> _Source data_
+---+
/-! ## The word -/

theorem Ready.mono {s : State} {c : Ctx} {reads writes reads' writes' : List Loc} (h : Ready s c reads writes)
    (hr : ∀ l ∈ reads', l ∈ reads) (hw : ∀ l ∈ writes', l ∈ reads ∨ l ∈ writes) : Ready s c reads' writes' :=
  ⟨h.focus, fun l hl => h.free l (by
      rcases List.mem_append.1 hl with hl | hl
      · exact List.mem_append_left _ (hr l hl)
      · exact List.mem_append.2 (hw l hl)),
    fun m hm => h.parity m (hr _ hm), fun e he hm => h.clean e he (hr _ hm), fun l hl hm => h.timely l hl (hr _ hm), h.names⟩

theorem Spec.guards_ofHdr (sp : Spec) (hh : sp.halves = none) :
    sp.guards = if sp.g = 0 then [] else [.m sp.g.toNat] := by
  simp only [Spec.guards, hh]
  by_cases h : sp.g = 0
  · simp [h]
  · have hg : sp.g ≠ 0#3 := h
    have : (sp.g != 0#3) = true := by simpa using h
    simp [hg, this]

/-- The checks of R56, ranks 5 to 8, pass for registers in range. -/
theorem Regs.checks_none {g : Regs} {c : Ctx} {u : Bool} (hv : ∀ r ∈ g.vec, if u then r.toNat < 64 else r.toNat < c.la.nregs)
    (hs : ∀ r ∈ g.span, if u then r < 64 else r < c.la.nregs) (he : ∀ r ∈ g.even, r.toNat % 2 = 0) (hsr : ∀ r ∈ g.sreg, r.toNat < 64)
    (hj : ∀ r ∈ g.jets, r.toNat < c.la.jregs) (hrange : g.range = false) (hcomp : g.noComp = false) (hu : g.noU = true → u = false)
    (hm : g.m0 = false) : (g.checks c u).find? Prod.fst = none := by
  have hodd : ∀ r : BitVec 7, r.toNat % 2 = 0 → r.getLsbD 0 = false := by
    intro r h
    simp [BitVec.getLsbD, Nat.testBit_zero, h]
  have a1 : (u && (g.noU || g.vec.any fun r => 64 ≤ r.toNat)) = false := by
    cases u
    · rfl
    · have hn : g.noU = false := by cases h : g.noU <;> simp_all
      simp only [Bool.true_and, hn, Bool.false_or, List.any_eq_false, decide_eq_true_eq]
      intro r hr; have := hv r hr; simp at this; omega
  have a2 : ((!u && (g.vec.any (fun r => c.la.nregs ≤ r.toNat) || g.span.any (c.la.nregs ≤ ·)))
      || (u && g.span.any (64 ≤ ·)) || g.even.any (fun r => r.getLsbD 0) || g.sreg.any (fun r => 64 ≤ r.toNat) || g.range) = false := by
    have b1 : g.even.any (fun r => r.getLsbD 0) = false := by
      rw [List.any_eq_false]; intro r hr; rw [hodd r (he r hr)]; exact Bool.false_ne_true
    have b2 : g.sreg.any (fun r => decide (64 ≤ r.toNat)) = false := by
      rw [List.any_eq_false]; intro r hr; have := hsr r hr; simp; omega
    cases u
    · have b3 : g.vec.any (fun r => decide (c.la.nregs ≤ r.toNat)) = false := by
        rw [List.any_eq_false]; intro r hr; have := hv r hr; simp at this ⊢; omega
      have b4 : g.span.any (fun r => decide (c.la.nregs ≤ r)) = false := by
        rw [List.any_eq_false]; intro r hr; have := hs r hr; simp at this ⊢; omega
      rw [b1, b2, b3, b4, hrange]; rfl
    · have b4 : g.span.any (fun r => decide (64 ≤ r)) = false := by
        rw [List.any_eq_false]; intro r hr; have := hs r hr; simp at this ⊢; omega
      rw [b1, b2, b4, hrange]; rfl
  have a3 : (g.noComp || g.jets.any (fun r => c.la.jregs ≤ r.toNat)) = false := by
    rw [hcomp, Bool.false_or, List.any_eq_false]; intro r hr; have := hj r hr; simp; omega
  simp only [Regs.checks, List.find?_cons, a1, a2, a3, hm, List.find?_nil]

/-- Every computing word without a mask result completes as `Computes` says, given its registers in range. -/
theorem alu_computes {i : Instr} {h : Hdr} {g : Ctx → Shape} {f : Ctx → Nat → Out} {reads writes : List Loc} {ok : Ctx → Prop}
    {out : Ctx → Nat → List (Nat × Jet)} {fl : Ctx → Nat → Flags}
    (he : ∀ s, exec i s = alu i s h g f)
    (hreads : ∀ c, ok c → ∀ l ∈ (g c).src.map (fun r => locOf h.u r.toNat) ++ (g c).reads, l ∈ reads)
    (hwrites : ∀ c, ok c → ∀ l ∈ (g c).dst.map (locOf h.u) ++ (g c).writes, l ∈ writes)
    (hchk : ∀ c, ok c → ((g c).regs.checks c h.u ++ (g c).own).find? Prod.fst = none)
    (hf : ∀ c t, c.rd = c.k → (f c t).bit = none ∧ (f c t).regs = out c t ∧ (f c t).fl = fl c t ∧ ((out c t).map Prod.fst).Nodup) :
    Computes i h reads writes ok out fl := by
  intro s c hr hok
  have hc := State.ctx?_eq hr.focus
  have hb := State.startOf_bounds s c.b c.k ((g c).spec h c).full
  refine ⟨s.startOf c.b c.k ((g c).spec h c).full, hb.1, hb.2, ?_⟩
  intro act c' hiv
  have hs : c.s = s := hc.2.2.2.2.1
  have hrd : c'.rd = c'.k := hc.2.2.2.2.2.1
  have hfull : ((g c).spec h c).full.reads = Hdr.guard h ++ ((g c).src.map (fun r => locOf h.u r.toNat) ++ (g c).reads) := by
    show ((g c).spec h c).guards ++ _ = _
    rw [Spec.guards_ofHdr _ rfl]; rfl
  have hready : Ready s c ((g c).spec h c).full.reads ((g c).spec h c).writes := by
    rw [hfull]
    refine hr.mono ?_ ?_
    · intro l hl
      rcases List.mem_append.1 hl with hl | hl
      · exact List.mem_append_left _ hl
      · exact List.mem_append_right _ (hreads c hok l hl)
    · exact fun l hl => .inr (hwrites c hok l hl)
  obtain ⟨k, hk, hdel, hra, v, sv, fv, hkeq⟩ := Ctx.deliver_done (c := c') (u := h.u) (f := f c') (fun t => (hf c' t hrd).1)
    (fun t => by rw [(hf c' t hrd).2.1]; exact (hf c' t hrd).2.2.2) hr.names
    (by intro h1 h2; simp only [fun t => (hf c' t hrd).2.2.1] at h2; exact hiv h1 h2)
  have hce : c'.s.setStrand c'.r k = s.setStrand c.r k := by show c.s.setStrand c.r k = _; rw [hs]
  obtain ⟨t, k', hcomp, h1, h2, h3, h4, h5, _⟩ := word_completed (i := i) (s := s) (s' := s.setStrand c.r k) (c := c)
    (spec := fun c => (g c).spec h c) (eff := fun c => c.deliver h.u (c.outs h.u (f c))) (k := k) (he s) hready (hchk c hok)
    (by intro hns; cases hns) rfl rfl (hk.trans (by rw [hce])) ((Alone.refl s c.r).setStrand k) (State.strand?_setStrand_self ..)
    (by rw [hkeq]; rfl) (by rw [hkeq]; rfl) (by rw [hkeq]; rfl)
  refine ⟨t, k', hcomp, ?_, ?_, ?_, ?_⟩
  · refine ⟨?_, ?_, ?_, ?_⟩
    · intro hu r th hth
      have := hdel.vec hu r th hth
      simp only [fun t => (hf c' t hrd).2.1] at this
      simp only [Strand.vGet, Strand.compGet, h1] at this ⊢
      exact this
    · intro hu; rw [h1]; exact hdel.vecU hu
    · intro hu r
      have := hdel.scal hu r
      simp only [fun t => (hf c' t hrd).2.1] at this
      simp only [Strand.sGet, h2] at this ⊢
      exact this
    · intro hu; rw [h2]; exact hdel.scalV hu
  · rw [h5]
    intro i hi
    have := hra i hi
    simp only [fun t => (hf c' t hrd).2.2.1] at this
    exact this
  · rw [h3, hkeq]; rfl
  · rw [h4, hkeq]; rfl

/-- The common shape of one destination and vector sources. -/
theorem shapeOf_computes {i : Instr} {h : Hdr} {d : BitVec 7} {src : List (BitVec 7)} {lat : Option Nat} {slots : Ctx → Nat}
    {f : Ctx → Nat → Out} {out : Ctx → Nat → List (Nat × Jet)} {fl : Ctx → Nat → Flags}
    (he : ∀ s, exec i s = alu i s h (fun c => shapeOf d src lat (slots c)) f)
    (hf : ∀ c t, c.rd = c.k → (f c t).bit = none ∧ (f c t).regs = out c t ∧ (f c t).fl = fl c t ∧ ((out c t).map Prod.fst).Nodup) :
    Computes i h (vecLocs h.u (src.map BitVec.toNat)) [locOf h.u d.toNat] (fun c => InRange c h.u ((d :: src).map BitVec.toNat)) out fl := by
  refine alu_computes he ?_ ?_ ?_ hf
  · intro c _ l hl; simpa [shapeOf, vecLocs] using hl
  · intro c _ l hl; simpa [shapeOf] using hl
  · intro c hok
    simp only [InRange] at hok
    simp only [shapeOf, List.append_nil]
    apply Regs.checks_none <;> simp_all
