theorem State.enterOps_only {os : List (Nat × EngOp)} {zs : List Side} {d : BitVec 512} (ho : Only pts s0 s)
    (hin : Within [.cores, .fes, .host, .mem, .ops, .padBad, .past, .poison, .remote, .seq, .strands] pts) :
    Only pts s0 (State.enterOps s os zs d) := by
  refine ho.trans (Only.mono ?_ hin)
  clear ho hin
  have hk := Only.refl [.cores, .fes, .host, .mem, .ops, .padBad, .past, .poison, .remote, .seq, .strands] s
  unfold State.enterOps
  try dsimp only
  with_reducible repeat' first
    | exact hk | apply State.waitFor_only | apply State.giveRecs_only | apply State.modOp_only | apply State.modArray_only
    | apply State.passMembers_only | apply State.opEvent_only | exact .same | exact .inTrap | exact (by decide) | apply Only.foldl
    | apply Only.foldlPair | assumption | (intro _) | split

theorem State.enterChecked_only {os : List (Nat × EngOp)} {zs : List Side} {d : BitVec 512} {cause : Option Cause} (ho : Only pts s0 s)
    (hin : Within trapParts pts) :
    Only pts s0 (State.enterChecked s os zs d cause) := by
  refine ho.trans (Only.mono ?_ hin)
  clear ho hin
  have hk := Only.refl trapParts s
  unfold State.enterChecked
  try dsimp only
  with_reducible repeat' first
    | exact hk | apply State.trapMembers_only | apply State.engCommit_only | apply State.enterOps_only | apply State.waitFor_only
    | exact .same | exact .inTrap | exact (by decide) | apply Only.foldl | apply Only.foldlPair | assumption | (intro _) | split

theorem State.matchPair_only {a : MatrixArray} {p : Pair} (ho : Only pts s0 s) (hin : Within trapParts pts) :
    Only pts s0 (State.matchPair s a p) := by
  refine ho.trans (Only.mono ?_ hin)
  clear ho hin
  have hk := Only.refl trapParts s
  unfold State.matchPair
  try dsimp only
  with_reducible repeat' first
    | exact hk | apply State.enterChecked_only | exact .same | exact .inTrap | exact (by decide) | assumption | (intro _) | split

theorem State.dissolve_only {core : Nat} (ho : Only pts s0 s) (hin : Within trapParts pts) :
    Only pts s0 (State.dissolve s core) := by
  refine ho.trans (Only.mono ?_ hin)
  clear ho hin
  have hk := Only.refl trapParts s
  unfold State.dissolve
  try dsimp only
  with_reducible repeat' first
    | exact hk | apply State.modArray_only | apply State.trapMembers_only | apply State.modOp_only | apply State.emit_only | exact .same
    | exact .inTrap | exact (by decide) | apply Only.foldl | apply Only.foldlPair | assumption | (intro _) | split

theorem State.syncMembers_only {o : EngOp} {v : View} (ho : Only pts s0 s) (hin : Within [.strands] pts) :
    Only pts s0 (State.syncMembers s o v) := by
  refine ho.trans (Only.mono ?_ hin)
  clear ho hin
  have hk := Only.refl [.strands] s
  unfold State.syncMembers
  try dsimp only
  with_reducible repeat' first
    | exact hk | apply State.modStrand_only | exact .same | exact .inTrap | exact (by decide) | apply Only.foldl | apply Only.foldlPair
    | assumption | (intro _)

theorem State.formPair_only {n : Nat} {o : EngOp} (ho : Only pts s0 s) (hin : Within trapParts pts) :
    Only pts s0 (State.formPair s n o) := by
  refine ho.trans (Only.mono ?_ hin)
  clear ho hin
  have hk := Only.refl trapParts s
  unfold State.formPair
  try dsimp only
  with_reducible repeat' first
    | exact hk | apply State.trapMembers_only | apply State.waitFor_only | apply State.modOp_only | apply State.giveRecs_only
    | apply State.modArray_only | apply State.passMembers_only | apply State.syncMembers_only | apply State.opEvent_only
    | apply State.complete_only | exact .same | exact .inTrap | exact (by decide) | assumption | (intro _) | split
+---+
> _Task to carry out_
Up to and including the line with "h.free l (by", reproduce the material above exactly as it appears, starting from its first line.

> _Written reply_
/-! ## The word -/

theorem Ready.mono {s : State} {c : Ctx} {reads writes reads' writes' : List Loc} (h : Ready s c reads writes)
    (hr : ∀ l ∈ reads', l ∈ reads) (hw : ∀ l ∈ writes', l ∈ reads ∨ l ∈ writes) : Ready s c reads' writes' :=
  ⟨h.focus, fun l hl => h.free l (by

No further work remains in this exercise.